By DANIEL RIORDAN
An American investment banker has donated $3.5 million to Auckland University's new business school, with $1 million of the money targeted at Maori students.
Paul Kelly's donation means the university has raised about $7.5 million towards the $110 million it needs, with another $7.5 million loosely pledged or under discussion with other donors.
The initial target is $25 million, which the Government has said it will match.
Connecticut-based Kelly is chairman and chief executive of the diversified manufacturing company Knox Enterprises and president and chief executive of Knox & Co investment bank.
A member of the board of trustees of his Ivy League alma mater the University of Pennsylvania, he is a graduate of that university's world-renowned Wharton Business School.
As is common in such matters, serendipity played a big part in bringing Kelly and Auckland together.
The 62 year-old has owned property in New Zealand for 15 years, and in recent years has been developing 1200ha of land on the Karikari Peninsula, northeast of Kaitaia.
The property features a 400-head black angus cattle ranch, a golf course with accommodation catering to overseas tourists and the Carrington Estate winery and vineyard.
Kelly's business partner, architect Bob Haig, had his old friend Lindo Ferguson around for dinner one night a few months ago. Ferguson, a former Auckland University chancellor, mentioned the plans for the new business school.
Kelly said giving money to the venture suddenly made sense.
His family have a proud track record of philanthropy in the US, particularly in education.

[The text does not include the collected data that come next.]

/-- The group's maxima and flags are here: a block whose flag is set is discarded, the tiles of the rest are summed (R207, R208). -/
def State.exchScanned (s : State) (x : Exchange) (g : List Scan) : State :=
  let x := { x with group := some g, dropped := (g.filter (·.flag)).map fun c => (c.fidx, c.side, c.blk) }
  let s := { s with step := { s.step with exch := some x }, coll := { s.coll with scanAcc := none } }
  let s := s.discarded x.dropped.length
  (g.filter fun c => !c.flag).foldl (fun (t : State) c =>
    let i := t.exchLayer c.fidx
    let n := (upperTiles c.maxima.length).length
    let j := (t.wholeOwner i).getD 0
    (List.range n).foldl (fun (t : State) k =>
      t.tileStart x i (tileQuarter n k) j (c.fidx, c.side, c.blk, k) (t.ownTile x i c k)) t) s

/-- Apply what the all-reduce of the scans does next. -/
def State.scanStep (s : State) (x : Exchange) (r : Small) : State :=
  let s := s.smallSend (s.exchMsg x .scan 0 0 0 1 0 0 []) r
  let s := match r.acc with | some a => { s with coll := { s.coll with scanAcc := some a } } | none => s
  match r.done with
  | some v => s.exchScanned x (unpackScans x.scans v)
  | none => s

/-- A frame of the exchange's maxima; none while it must be held. -/
def State.scanFrame (s : State) (c : CollMsg) : Option State :=
  match s.step.exch with
  | none => none
  | some x =>
    (smallFrame (s.ring false) (s.ring true) s.myCol s.myRow c.phase (some (packScans x.scans)) s.coll.scanAcc (scanMerge x.scans) c.data).map
      fun r => s.scanStep x r

/-- The tile a frame carries. -/
def State.frameTile (s : State) (c : CollMsg) : TileId := (lFidx (s.layer c.layer), c.dpa / 16, c.dpa % 16, c.off)

/-- A frame of a tile's sum; none while it must be held. -/
def State.tileFrame (s : State) (c : CollMsg) : Option State :=
  match s.step.exch with
  | none => none
  | some x =>
    match x.group with
    | none => none
    | some g =>
      let id := s.frameTile c
      let sc := g.find? fun e => e.fidx == id.1 && e.side == id.2.1 && e.blk == id.2.2.1
      let held := Sparse.get (fun _ => ([] : List Int)) s.coll.tiles (tileKey id)
      let own := if c.phase = 1 then (match sc with | some e => s.ownTile x c.layer e c.off | none => []) else held
      if own.isEmpty then none
      else
        let v := tileSum own (unwire48 c.data)
        let s := if c.phase = 1 then s
          else { s with coll := { s.coll with tiles := Sparse.drop s.coll.tiles (tileKey id) } }
        let axis := if c.phase = 1 then firstAxis c.quarter else !firstAxis c.quarter
        let p := s.ring axis
        if turn (quarterPlus c.quarter) p (s.placeOn axis c.run) (s.placeOn axis s.rank) = p then
          some (if c.phase = 1 then s.tileSecond x c.layer c.quarter c.run id v else s.tileLand x c.layer c.quarter c.run id v)
        else some (s.sendNext axis (quarterPlus c.quarter) { c with data := wire48 v })

/-- A summed tile arrives from its owner; none while the exchange has not begun here. -/
def State.tileGatherFrame (s : State) (c : CollMsg) : Option State :=
  if s.step.exch.isNone then none else some ((s.gatherOn c).tileArrive (s.frameTile c) (unwire48 c.data))

/-! ### The exchange (R206) -/

/-- The gather of a committed step has landed on this module. -/
def State.gatherDone (s : State) : Bool :=
  !s.sharded || (s.coll.gLayers.all fun i => s.collGot i 2 == lElems (s.layer i))

/-! ### The fold (R208-R211) -/

/-- Normalise a tile (R209 step 5). -/
def normTile (v : List Int) (e : Int) : List Int × Int :=
  if v.all (· == 0) then (v, -32768)
  else
    let fits := fun (k : Nat) => v.all fun x => decide (wqMin ≤ x * 2 ^ k) && decide (x * 2 ^ k ≤ wqMax)
    let k := ((List.range 48).reverse.find? fits).getD 0
    (v.map fun x => x * 2 ^ k, e - k)

/-- Combine an arriving sum with the published tile (R209 steps 1-5); none for an empty factor. -/
def foldTile (l : Nat) (sum : List Int) (es : Int) (pub : Option (List Int × Int)) : List Int × Int :=
  let s' := sum.map fun x => rneShift (x * lNmul l) 16
  let es := es - lNsh l
  match pub with
  | none => normTile s' es
  | some (f, ef) =>
    let e := max ef es
    let a := f.map fun x => rneShift x (e - ef)
    let b := s'.map fun x => rneShift x (e - es)
    normTile (List.zipWith (fun x y => rneShift (lBeta l * x + (65536 - lBeta l : Nat) * y) 16) a b) e

/-- A fold may not write a buffer that a running job reads (R211). -/
def State.foldBlocked (s : State) (fidx side : Nat) : Bool :=
  s.allJobs.any fun j => gTgt j.desc && !j.done && j.pub == 1 - s.pubBuf && gFidx j.desc == fidx && gSide j.desc == side

/-- Every tile of every block is folded. -/
def Exchange.complete (x : Exchange) : Bool :=
  match x.group with
  | none => false
  | some g => g.all fun c => (List.range (upperTiles c.maxima.length).length).all fun t => x.done.contains (c.fidx, c.side, c.blk, t)

/-- Record folded tiles; a complete exchange awaits publication. -/
def State.foldDone (s : State) (x : Exchange) : State :=
  if x.complete then { s with step := { s.step with exch := none, folded := some x } }.setHf .STEP_STATSTS 0 0 1 0
  else { s with step := { s.step with exch := some x } }

/-- Whether the exchange of committed statistics step `m` may begin (R206): its all-gather has completed, or, with none, REPLAY of the
next step has been applied; and the fold before it, which holds the other buffer, has been published (R210). -/
def State.exchReady (s : State) (m : Nat) : Bool :=
  s.step.exch.isNone && s.step.folded.isNone && s.gatherDone && (s.sharded || decide (m < s.stepNo))

/-- The exchange of statistics step `m` begins (R206, R207). -/
def State.exchBegin (s : State) (m : Nat) : State :=
  let k := (s.step.statK + 255) % 256
  let scans := s.exchBlocks.map (s.scanBlock k)
  let x : Exchange := ⟨m, k, s.coll.gReplays, scans, none, [], [], [], none⟩
  let s := { s with step := { s.step with due := none, exch := some x } }.setHf .STEP_STATSTS 0 0 1 1
  if scans.isEmpty then s.foldDone { x with group := some [] }
  else s.scanStep x (smallStart (s.ring false) (s.ring true) s.myCol s.myRow (packScans scans))

/-- The published block is copied: its fold for this step (R208). -/
def State.copyBlock (s : State) (fidx side blk l : Nat) : State :=
  let n := (blockDims (sideDim l side)).getD blk 0
  let a := s.facBlock fidx side s.pubBuf blk l
  let b := s.facBlock fidx side (1 - s.pubBuf) blk l
  let m := s.rd a.1 (matBytes n)
  let e := s.rd a.2 (expBytes n)
  (s.wrS b.1 m).wrS b.2 e

/-- A fold waits, or ends its wait, counted in FWAIT in microseconds. -/
def State.foldWait (s : State) (x : Exchange) : State × Exchange :=
  match x.wait with
  | some t => (s.satH .STEP_STATSTS 0 16 16 ((s.sundial - t) / 250), { x with wait := none })
  | none => (s, x)

/-- FACTOR_FOLD_TILE (R208-R211): one summed tile that has arrived is folded into the non-published buffer; a block that was
discarded, or whose sum saturates, takes a copy of its published bits. -/
def execFactorFoldTile (fidx side blk t : Nat) (hbm : List HbmErr) (s : State) : Out :=
  s.hbmRun hbm fun s =>
    match s.step.exch with
    | none => .next s
    | some x =>
      match x.group, s.privLayer fidx with
      | some g, some (_, l) =>
        match g.find? fun c => c.fidx == fidx && c.side == side && c.blk == blk with
        | none => .next s
        | some c =>
          let sum := (x.sums.find? fun e => e.1 == fidx && e.2.1 == side && e.2.2.1 == blk && e.2.2.2.1 == t).map fun e =>
            e.2.2.2.2.map (signed 64)
          let bad := match sum with | some v => decide (v.getD 4096 0 ≠ 0) | none => false
          let drop := x.dropped.contains (fidx, side, blk) || bad
          if x.done.contains (fidx, side, blk, t) ∨ (sum.isNone ∧ drop = false) then .next s
          else if s.foldBlocked fidx side then
            .next { s with step := { s.step with exch := some { x with wait := some (x.wait.getD s.sundial) } } }
          else
            let w := s.foldWait x
            let s := w.1
            let x := w.2
            let n := upperTiles c.maxima.length
            if drop then
              let dropped := if x.dropped.contains (fidx, side, blk) then x.dropped else x.dropped ++ [(fidx, side, blk)]
              let done := x.done ++ (List.range n.length).map fun k => (fidx, side, blk, k)
              .next (((s.discarded (if x.dropped.contains (fidx, side, blk) then 0 else 1)).copyBlock fidx side blk l).foldDone { x with dropped := dropped, done := done })
            else
              let ij := n.getD t (0, 0)
              let w := c.maxima.length
              let a := s.facBlock fidx side s.pubBuf blk l
              let b := s.facBlock fidx side (1 - s.pubBuf) blk l
              let pub := if fPver (s.factor fidx) = pverEmpty then none else some (s.readTile a.1 a.2 (ij.1 * w + ij.2))
              let r := foldTile l ((sum.getD []).take 4096) (s.tileExp c ij.1 ij.2) pub
              let s := s.writeTile b.1 b.2 (ij.1 * w + ij.2) r.1 r.2
              let s := if ij.1 = ij.2 then s else s.writeTile b.1 b.2 (ij.2 * w + ij.1) (flipTile r.1) r.2
              .next (s.foldDone { x with done := x.done ++ [(fidx, side, blk, t)] })
      | _, _ => .next s

/-- The blocks of the factors that took no part in an exchange keep their published bits under the buffer about to be published (R191, R205).
(DEDUCED: log 47) -/
def State.keepFactors (s : State) (x : Exchange) : State :=
  (s.layers.filter fun e => lValid e.2 && lPriv e.2 && !(x.scans.any fun c => c.fidx == lFidx e.2)).foldl (fun (t : State) e =>
    [0, 1].foldl (fun (t : State) side =>
      (List.range (blockDims (sideDim e.2 side)).length).foldl (fun (t : State) b => t.copyBlock (lFidx e.2) side b e.2) t) t) s

/-- Publication (R210): PUB toggles and the folded entries take the statistics step's number. -/
def State.publishFactors (s : State) : State :=
  match s.step.folded with
  | none => s
  | some x =>
    let s := s.keepFactors x
    let s := (x.scans.map (·.fidx)).eraseDups.foldl (fun (t : State) f => t.setFactorField f 192 64 x.step) s
    { s with step := { s.step with folded := none } }.setHf .STEP_STATSTS 0 4 1 (1 - s.pubBuf)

"I had been thinking about making some sort of philanthropic contribution here, but wasn't sure where to do it," Kelly said.
"In the US, we tend to support the arts and humanities, because they tend to be underfunded, but here the place that seemed to make the most sense was business."
Of Kelly's $3.5 million, $1.5 million is for faculty enhancement, $1 million is for general student financial assistance and $1 million is for Maori student financial aid and management development.
Kelly explained that about 90 per cent of the 80 or or so workers employed on his Karikari property, either full time or on a semi-permanent contract basis, are Maori.
"I had noticed a number of them, while they haven't had the benefit of a tertiary education, are very resourceful and very creative.
"I thought I would like to do something whereby people in that immediate area as well as elsewhere would have some of these opportunities in the future."
Of the $110 million Auckland needs, $80 million is targeted for the building and $30 million for staff.
Business School dean Barry Spicer is mulling over challenging the business community and other private donors to match Kelly's money dollar for dollar.
The university made its plans public in February, and hopes to start moving to its new home, adjacent to the campus, by the end of 2004.
Although it currently offers part-time master of business administration courses to 7000 students, the university wants to boost its programme to full-time and put New Zealand on the world MBA map.
Understandably, the Government's pledge to support it financially has not gone down well with some other New Zealand universities which offer their own MBA courses.
Auckland says that if the country is to develop a truly world-renowned MBA programme, it has to focus its resources in one place and it makes sense to do it in the business hub of Auckland.